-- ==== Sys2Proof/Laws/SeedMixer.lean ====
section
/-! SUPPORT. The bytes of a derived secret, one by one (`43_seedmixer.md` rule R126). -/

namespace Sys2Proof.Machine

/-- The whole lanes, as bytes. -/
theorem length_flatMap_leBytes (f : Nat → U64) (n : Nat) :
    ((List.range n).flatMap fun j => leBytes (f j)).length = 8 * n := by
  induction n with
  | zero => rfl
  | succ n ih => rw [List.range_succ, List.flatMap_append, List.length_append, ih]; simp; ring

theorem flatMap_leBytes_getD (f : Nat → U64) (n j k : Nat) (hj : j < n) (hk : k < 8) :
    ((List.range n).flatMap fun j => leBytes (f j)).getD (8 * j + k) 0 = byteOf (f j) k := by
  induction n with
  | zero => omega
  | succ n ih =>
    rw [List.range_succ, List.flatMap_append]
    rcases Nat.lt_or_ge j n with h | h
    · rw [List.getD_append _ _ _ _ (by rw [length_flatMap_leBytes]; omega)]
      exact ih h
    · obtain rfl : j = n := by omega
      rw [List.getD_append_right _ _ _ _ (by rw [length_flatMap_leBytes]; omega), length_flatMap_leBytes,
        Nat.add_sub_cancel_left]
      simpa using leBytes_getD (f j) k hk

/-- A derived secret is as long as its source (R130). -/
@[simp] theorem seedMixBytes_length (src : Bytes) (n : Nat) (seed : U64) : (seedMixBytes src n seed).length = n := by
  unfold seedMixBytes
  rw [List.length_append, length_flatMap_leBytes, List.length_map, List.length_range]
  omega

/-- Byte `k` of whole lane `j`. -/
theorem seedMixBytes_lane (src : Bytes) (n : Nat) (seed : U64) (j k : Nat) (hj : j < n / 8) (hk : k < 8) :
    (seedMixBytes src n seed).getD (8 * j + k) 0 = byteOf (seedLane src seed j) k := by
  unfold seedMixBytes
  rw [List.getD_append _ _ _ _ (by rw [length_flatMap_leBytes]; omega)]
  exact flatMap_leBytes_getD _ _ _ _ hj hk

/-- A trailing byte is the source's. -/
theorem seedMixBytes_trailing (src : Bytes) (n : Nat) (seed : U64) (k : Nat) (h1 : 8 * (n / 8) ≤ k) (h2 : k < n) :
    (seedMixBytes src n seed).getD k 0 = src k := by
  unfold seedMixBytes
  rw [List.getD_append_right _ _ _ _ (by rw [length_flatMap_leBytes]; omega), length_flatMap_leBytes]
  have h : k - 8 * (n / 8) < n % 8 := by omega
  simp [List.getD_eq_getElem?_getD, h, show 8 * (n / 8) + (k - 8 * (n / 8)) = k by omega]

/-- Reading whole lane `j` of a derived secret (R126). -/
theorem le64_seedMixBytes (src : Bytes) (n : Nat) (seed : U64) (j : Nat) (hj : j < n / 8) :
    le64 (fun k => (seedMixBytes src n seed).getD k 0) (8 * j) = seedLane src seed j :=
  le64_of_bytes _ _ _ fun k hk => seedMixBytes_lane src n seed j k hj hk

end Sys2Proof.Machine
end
* * *
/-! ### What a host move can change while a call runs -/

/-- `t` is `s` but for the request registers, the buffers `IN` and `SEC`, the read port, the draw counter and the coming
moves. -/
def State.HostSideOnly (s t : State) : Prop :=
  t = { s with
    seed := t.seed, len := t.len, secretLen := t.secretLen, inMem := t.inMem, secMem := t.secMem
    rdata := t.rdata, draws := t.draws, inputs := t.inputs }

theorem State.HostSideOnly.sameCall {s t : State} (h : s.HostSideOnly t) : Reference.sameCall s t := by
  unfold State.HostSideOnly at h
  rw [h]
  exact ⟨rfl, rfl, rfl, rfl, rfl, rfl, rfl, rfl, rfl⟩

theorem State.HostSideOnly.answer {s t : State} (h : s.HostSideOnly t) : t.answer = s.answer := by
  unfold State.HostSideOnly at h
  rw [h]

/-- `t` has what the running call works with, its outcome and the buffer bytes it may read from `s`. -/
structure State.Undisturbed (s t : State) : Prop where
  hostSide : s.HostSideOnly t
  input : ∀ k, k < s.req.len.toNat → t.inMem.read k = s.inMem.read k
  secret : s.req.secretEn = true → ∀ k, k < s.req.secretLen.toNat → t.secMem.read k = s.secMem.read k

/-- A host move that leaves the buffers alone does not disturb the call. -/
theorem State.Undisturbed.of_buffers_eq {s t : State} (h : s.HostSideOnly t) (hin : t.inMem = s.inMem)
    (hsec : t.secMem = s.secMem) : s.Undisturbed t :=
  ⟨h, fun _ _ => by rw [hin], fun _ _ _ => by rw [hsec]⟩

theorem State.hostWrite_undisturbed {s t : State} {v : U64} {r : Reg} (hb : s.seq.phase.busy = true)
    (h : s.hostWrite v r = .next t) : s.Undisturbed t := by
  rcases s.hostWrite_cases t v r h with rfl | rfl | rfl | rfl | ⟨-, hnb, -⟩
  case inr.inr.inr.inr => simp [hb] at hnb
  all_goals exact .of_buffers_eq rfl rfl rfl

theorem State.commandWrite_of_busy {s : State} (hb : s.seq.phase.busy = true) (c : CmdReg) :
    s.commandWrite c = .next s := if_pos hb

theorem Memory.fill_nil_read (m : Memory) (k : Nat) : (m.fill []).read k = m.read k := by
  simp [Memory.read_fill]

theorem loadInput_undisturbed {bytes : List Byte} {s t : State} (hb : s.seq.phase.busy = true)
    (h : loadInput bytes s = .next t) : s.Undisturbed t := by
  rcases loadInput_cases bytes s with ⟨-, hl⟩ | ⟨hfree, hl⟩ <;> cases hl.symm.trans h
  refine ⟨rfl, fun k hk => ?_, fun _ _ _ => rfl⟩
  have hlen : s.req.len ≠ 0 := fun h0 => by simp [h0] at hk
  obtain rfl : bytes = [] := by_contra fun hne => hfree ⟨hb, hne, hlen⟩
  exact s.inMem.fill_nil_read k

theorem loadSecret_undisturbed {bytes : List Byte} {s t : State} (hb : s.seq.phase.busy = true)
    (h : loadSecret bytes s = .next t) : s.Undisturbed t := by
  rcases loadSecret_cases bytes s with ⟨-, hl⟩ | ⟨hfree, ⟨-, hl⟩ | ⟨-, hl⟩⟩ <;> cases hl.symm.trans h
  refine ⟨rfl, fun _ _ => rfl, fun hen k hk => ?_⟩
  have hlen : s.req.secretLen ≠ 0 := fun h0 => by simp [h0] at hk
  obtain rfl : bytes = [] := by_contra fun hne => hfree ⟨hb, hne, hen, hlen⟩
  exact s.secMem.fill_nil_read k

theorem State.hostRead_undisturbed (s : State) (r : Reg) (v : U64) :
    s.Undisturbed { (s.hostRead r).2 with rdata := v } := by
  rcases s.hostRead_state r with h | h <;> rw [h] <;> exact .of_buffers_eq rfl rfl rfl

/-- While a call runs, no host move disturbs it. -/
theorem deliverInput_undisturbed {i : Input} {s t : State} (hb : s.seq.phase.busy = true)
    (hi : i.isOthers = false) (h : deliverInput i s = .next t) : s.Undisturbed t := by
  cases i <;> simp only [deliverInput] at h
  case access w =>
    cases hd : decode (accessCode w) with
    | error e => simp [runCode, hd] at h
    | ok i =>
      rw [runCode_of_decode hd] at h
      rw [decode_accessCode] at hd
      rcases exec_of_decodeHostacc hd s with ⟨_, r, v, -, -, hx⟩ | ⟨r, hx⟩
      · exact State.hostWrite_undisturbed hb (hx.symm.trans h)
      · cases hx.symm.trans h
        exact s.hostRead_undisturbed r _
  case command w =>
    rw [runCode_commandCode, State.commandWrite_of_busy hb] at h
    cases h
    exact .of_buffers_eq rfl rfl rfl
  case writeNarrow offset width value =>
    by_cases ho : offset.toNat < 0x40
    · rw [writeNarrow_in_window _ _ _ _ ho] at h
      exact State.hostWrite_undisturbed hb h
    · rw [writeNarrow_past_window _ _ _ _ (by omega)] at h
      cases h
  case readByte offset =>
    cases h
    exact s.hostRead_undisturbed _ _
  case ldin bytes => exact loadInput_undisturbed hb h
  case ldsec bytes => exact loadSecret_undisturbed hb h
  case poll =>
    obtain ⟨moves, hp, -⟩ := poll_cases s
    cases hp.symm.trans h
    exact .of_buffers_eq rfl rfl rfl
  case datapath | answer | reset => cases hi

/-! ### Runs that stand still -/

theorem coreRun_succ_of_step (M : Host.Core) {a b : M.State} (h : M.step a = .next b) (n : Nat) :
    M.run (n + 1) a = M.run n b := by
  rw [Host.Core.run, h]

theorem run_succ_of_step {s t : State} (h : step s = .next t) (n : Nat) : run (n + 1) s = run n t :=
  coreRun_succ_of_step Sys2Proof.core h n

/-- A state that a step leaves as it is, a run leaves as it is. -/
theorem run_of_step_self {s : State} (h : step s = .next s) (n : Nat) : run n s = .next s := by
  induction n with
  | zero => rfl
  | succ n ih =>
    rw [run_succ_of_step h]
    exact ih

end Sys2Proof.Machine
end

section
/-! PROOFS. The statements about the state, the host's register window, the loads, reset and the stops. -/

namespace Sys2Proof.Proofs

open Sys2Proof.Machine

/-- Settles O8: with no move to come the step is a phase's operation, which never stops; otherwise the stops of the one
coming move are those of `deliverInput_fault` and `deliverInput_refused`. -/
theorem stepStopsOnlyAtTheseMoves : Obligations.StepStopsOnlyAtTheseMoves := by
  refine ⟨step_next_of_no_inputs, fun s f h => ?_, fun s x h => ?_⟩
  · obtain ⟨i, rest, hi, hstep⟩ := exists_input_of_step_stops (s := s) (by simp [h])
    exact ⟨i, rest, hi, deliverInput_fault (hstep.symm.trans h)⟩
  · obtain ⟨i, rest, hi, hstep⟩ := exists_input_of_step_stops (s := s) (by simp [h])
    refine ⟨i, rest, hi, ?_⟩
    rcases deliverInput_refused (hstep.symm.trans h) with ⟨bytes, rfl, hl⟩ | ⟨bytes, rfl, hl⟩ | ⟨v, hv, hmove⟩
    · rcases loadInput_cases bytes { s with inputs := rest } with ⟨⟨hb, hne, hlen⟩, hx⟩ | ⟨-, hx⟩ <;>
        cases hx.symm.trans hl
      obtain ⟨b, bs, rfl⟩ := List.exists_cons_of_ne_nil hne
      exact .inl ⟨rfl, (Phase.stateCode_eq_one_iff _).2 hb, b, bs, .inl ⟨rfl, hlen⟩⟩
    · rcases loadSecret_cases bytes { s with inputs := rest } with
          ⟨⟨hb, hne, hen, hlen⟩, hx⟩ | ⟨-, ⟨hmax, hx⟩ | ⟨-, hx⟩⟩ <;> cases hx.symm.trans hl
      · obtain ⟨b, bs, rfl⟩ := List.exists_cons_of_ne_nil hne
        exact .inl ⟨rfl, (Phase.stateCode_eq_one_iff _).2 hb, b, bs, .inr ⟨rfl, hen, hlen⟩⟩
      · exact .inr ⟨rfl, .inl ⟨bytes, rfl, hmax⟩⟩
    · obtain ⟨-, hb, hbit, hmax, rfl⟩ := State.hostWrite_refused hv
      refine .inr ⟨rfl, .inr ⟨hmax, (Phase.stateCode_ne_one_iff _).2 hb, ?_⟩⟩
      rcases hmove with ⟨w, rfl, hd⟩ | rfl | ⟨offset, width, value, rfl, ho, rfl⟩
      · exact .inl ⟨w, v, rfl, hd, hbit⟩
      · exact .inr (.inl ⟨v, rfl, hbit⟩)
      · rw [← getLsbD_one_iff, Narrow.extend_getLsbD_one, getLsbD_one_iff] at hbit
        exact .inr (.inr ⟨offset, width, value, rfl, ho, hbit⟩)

Directions for this task
Each line holding "true" in the records should be copied out.

Problem solution
  secret : s.req.secretEn = true → ∀ k, k < s.req.secretLen.toNat → t.secMem.read k = s.secMem.read k
theorem State.hostWrite_undisturbed {s t : State} {v : U64} {r : Reg} (hb : s.seq.phase.busy = true)
theorem State.commandWrite_of_busy {s : State} (hb : s.seq.phase.busy = true) (c : CmdReg) :
theorem loadInput_undisturbed {bytes : List Byte} {s t : State} (hb : s.seq.phase.busy = true)
theorem loadSecret_undisturbed {bytes : List Byte} {s t : State} (hb : s.seq.phase.busy = true)
theorem deliverInput_undisturbed {i : Input} {s t : State} (hb : s.seq.phase.busy = true)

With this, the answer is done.